Article Text
Abstract
Aims Intraductal papillary mucinous neoplasms (IPMNs) may be precursor lesions of pancreatic cancer. The path towards malignancy is associated with mutations in tumour suppressor—and oncogenes that may serve as biomarkers during diagnostic investigation. A novel micro forceps has made it possible to obtain biopsies from the cyst wall for analysis by next generation sequencing (NGS), providing an opportunity for early detection and intervention. However, the impact of spatial tumour heterogeneity on the representability of the biopsies has not been determined. The primary aim is to characterise the impact of molecular heterogeneity of the luminal cyst wall on tissue sampling strategies with small biopsies.

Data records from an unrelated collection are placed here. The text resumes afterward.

-- ==== Sys2Proof/Safety.lean ====
section
/-! DEFINITION. The terms in which statements about the part are made: when a request is ready and what its answer does to
the link, and the invariants that the spec's rules lay on the state. -/

namespace Sys2Proof

/-- The link record that a request command executes (log 1); an event has none. -/
def Instr.record : Instr → Option Machine.LinkRecord
  | .assignSubscriber tag payload => some { kind := 0x10, tag := tag, payload := payload }
  | .modifySubscriber tag payload => some { kind := 0x11, tag := tag, payload := payload }
  | .suspend tag payload => some { kind := 0x12, tag := tag, payload := payload }
  | .resume tag payload => some { kind := 0x13, tag := tag, payload := payload }
  | .release tag payload => some { kind := 0x14, tag := tag, payload := payload }
  | .querySubscriber tag payload => some { kind := 0x15, tag := tag, payload := payload }
  | .openAccount tag payload => some { kind := 0x20, tag := tag, payload := payload }
  | .adjustAccount tag payload => some { kind := 0x21, tag := tag, payload := payload }
  | .setCredit tag payload => some { kind := 0x22, tag := tag, payload := payload }
  | .setTariffClass tag payload => some { kind := 0x23, tag := tag, payload := payload }
  | .lock tag payload => some { kind := 0x24, tag := tag, payload := payload }
  | .unlock tag payload => some { kind := 0x25, tag := tag, payload := payload }
  | .close tag payload => some { kind := 0x26, tag := tag, payload := payload }
  | .queryAccount tag payload => some { kind := 0x27, tag := tag, payload := payload }
  | .loadTariff tag payload => some { kind := 0x28, tag := tag, payload := payload }
  | .queryTariff tag payload => some { kind := 0x29, tag := tag, payload := payload }
  | .setPriorityProfile tag payload => some { kind := 0x2A, tag := tag, payload := payload }
  | .queryProfile tag payload => some { kind := 0x2B, tag := tag, payload := payload }
  | .submitPage tag payload => some { kind := 0x30, tag := tag, payload := payload }
  | .submitGroupPage tag payload => some { kind := 0x31, tag := tag, payload := payload }
  | .queryStore tag payload => some { kind := 0x32, tag := tag, payload := payload }
  | .cancel tag payload => some { kind := 0x33, tag := tag, payload := payload }
  | .queryDelivery tag payload => some { kind := 0x34, tag := tag, payload := payload }
  | .queryClock tag payload => some { kind := 0x40, tag := tag, payload := payload }
  | .setClock tag payload => some { kind := 0x41, tag := tag, payload := payload }
  | .startClock tag payload => some { kind := 0x42, tag := tag, payload := payload }
  | .stopClock tag payload => some { kind := 0x43, tag := tag, payload := payload }
  | .setTrim tag payload => some { kind := 0x44, tag := tag, payload := payload }
  | .setZone tag payload => some { kind := 0x50, tag := tag, payload := payload }
  | .setGroup tag payload => some { kind := 0x51, tag := tag, payload := payload }
  | .clearZoneFlags tag payload => some { kind := 0x52, tag := tag, payload := payload }
  | .queryZone tag payload => some { kind := 0x53, tag := tag, payload := payload }
  | .airOn tag payload => some { kind := 0x60, tag := tag, payload := payload }
  | .airOff tag payload => some { kind := 0x61, tag := tag, payload := payload }
  | .queryAir tag payload => some { kind := 0x62, tag := tag, payload := payload }
  | .queryReceipts tag payload => some { kind := 0x63, tag := tag, payload := payload }
  | .takeUsage tag payload => some { kind := 0x70, tag := tag, payload := payload }
  | .setWatermark tag payload => some { kind := 0x71, tag := tag, payload := payload }
  | .queryJournal tag payload => some { kind := 0x72, tag := tag, payload := payload }
  | .trafficReset tag payload => some { kind := 0x73, tag := tag, payload := payload }
  | .queryLink tag payload => some { kind := 0x7E, tag := tag, payload := payload }
  | .fullReset tag payload => some { kind := 0x7F, tag := tag, payload := payload }
  | .unknownKindRequest kind tag payload =>
    if requestKinds.contains kind then none else some { kind := kind, tag := tag, payload := payload }
  | .powerOn _ => none
  | .inboundByte _ => none
  | .framingError => none
  | .breakLine => none
  | .recordTransmissionEnd => none
  | .boundary _ => none
  | .buildPoint => none
  | .markEdge => none
  | .alarmEdge _ _ => none
  | .wordOffer _ => none
  | .wordTaken _ => none
  | .dataFieldEnd _ => none
  | .returnRecordArrival _ _ => none
  | .receiptTaken _ => none
  | .checkInTaken _ => none
  | .tick => none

Methods We performed NGS and immunohistochemical phenotyping on 18 resected IPMNs with varying degrees of dysplasia and for a subset, concomitant carcinoma, using a commercially available NGS-panel of 51 oncogenes. We simulated endoscopic biopsies by performing punch biopsies (PBs) of the cyst wall from resected specimens.
Results In total, 127 NGS analyses were performed. Concomitant KRAS and GNAS was a common feature of the IPMNs. Mutations in KRAS and GNAS were associated with low-grade dysplasia whereas alterations in TP53, SMAD4, CDKN2A and PIK3CA were associated with high-grade dysplasia and/or carcinoma. The mutational analysis of the PBs from the cyst wall was compared with the whole lesion. No difference was detected between PBs and whole lesions when the cumulated mutational profile in increasing order of randomly performed PBs was compared.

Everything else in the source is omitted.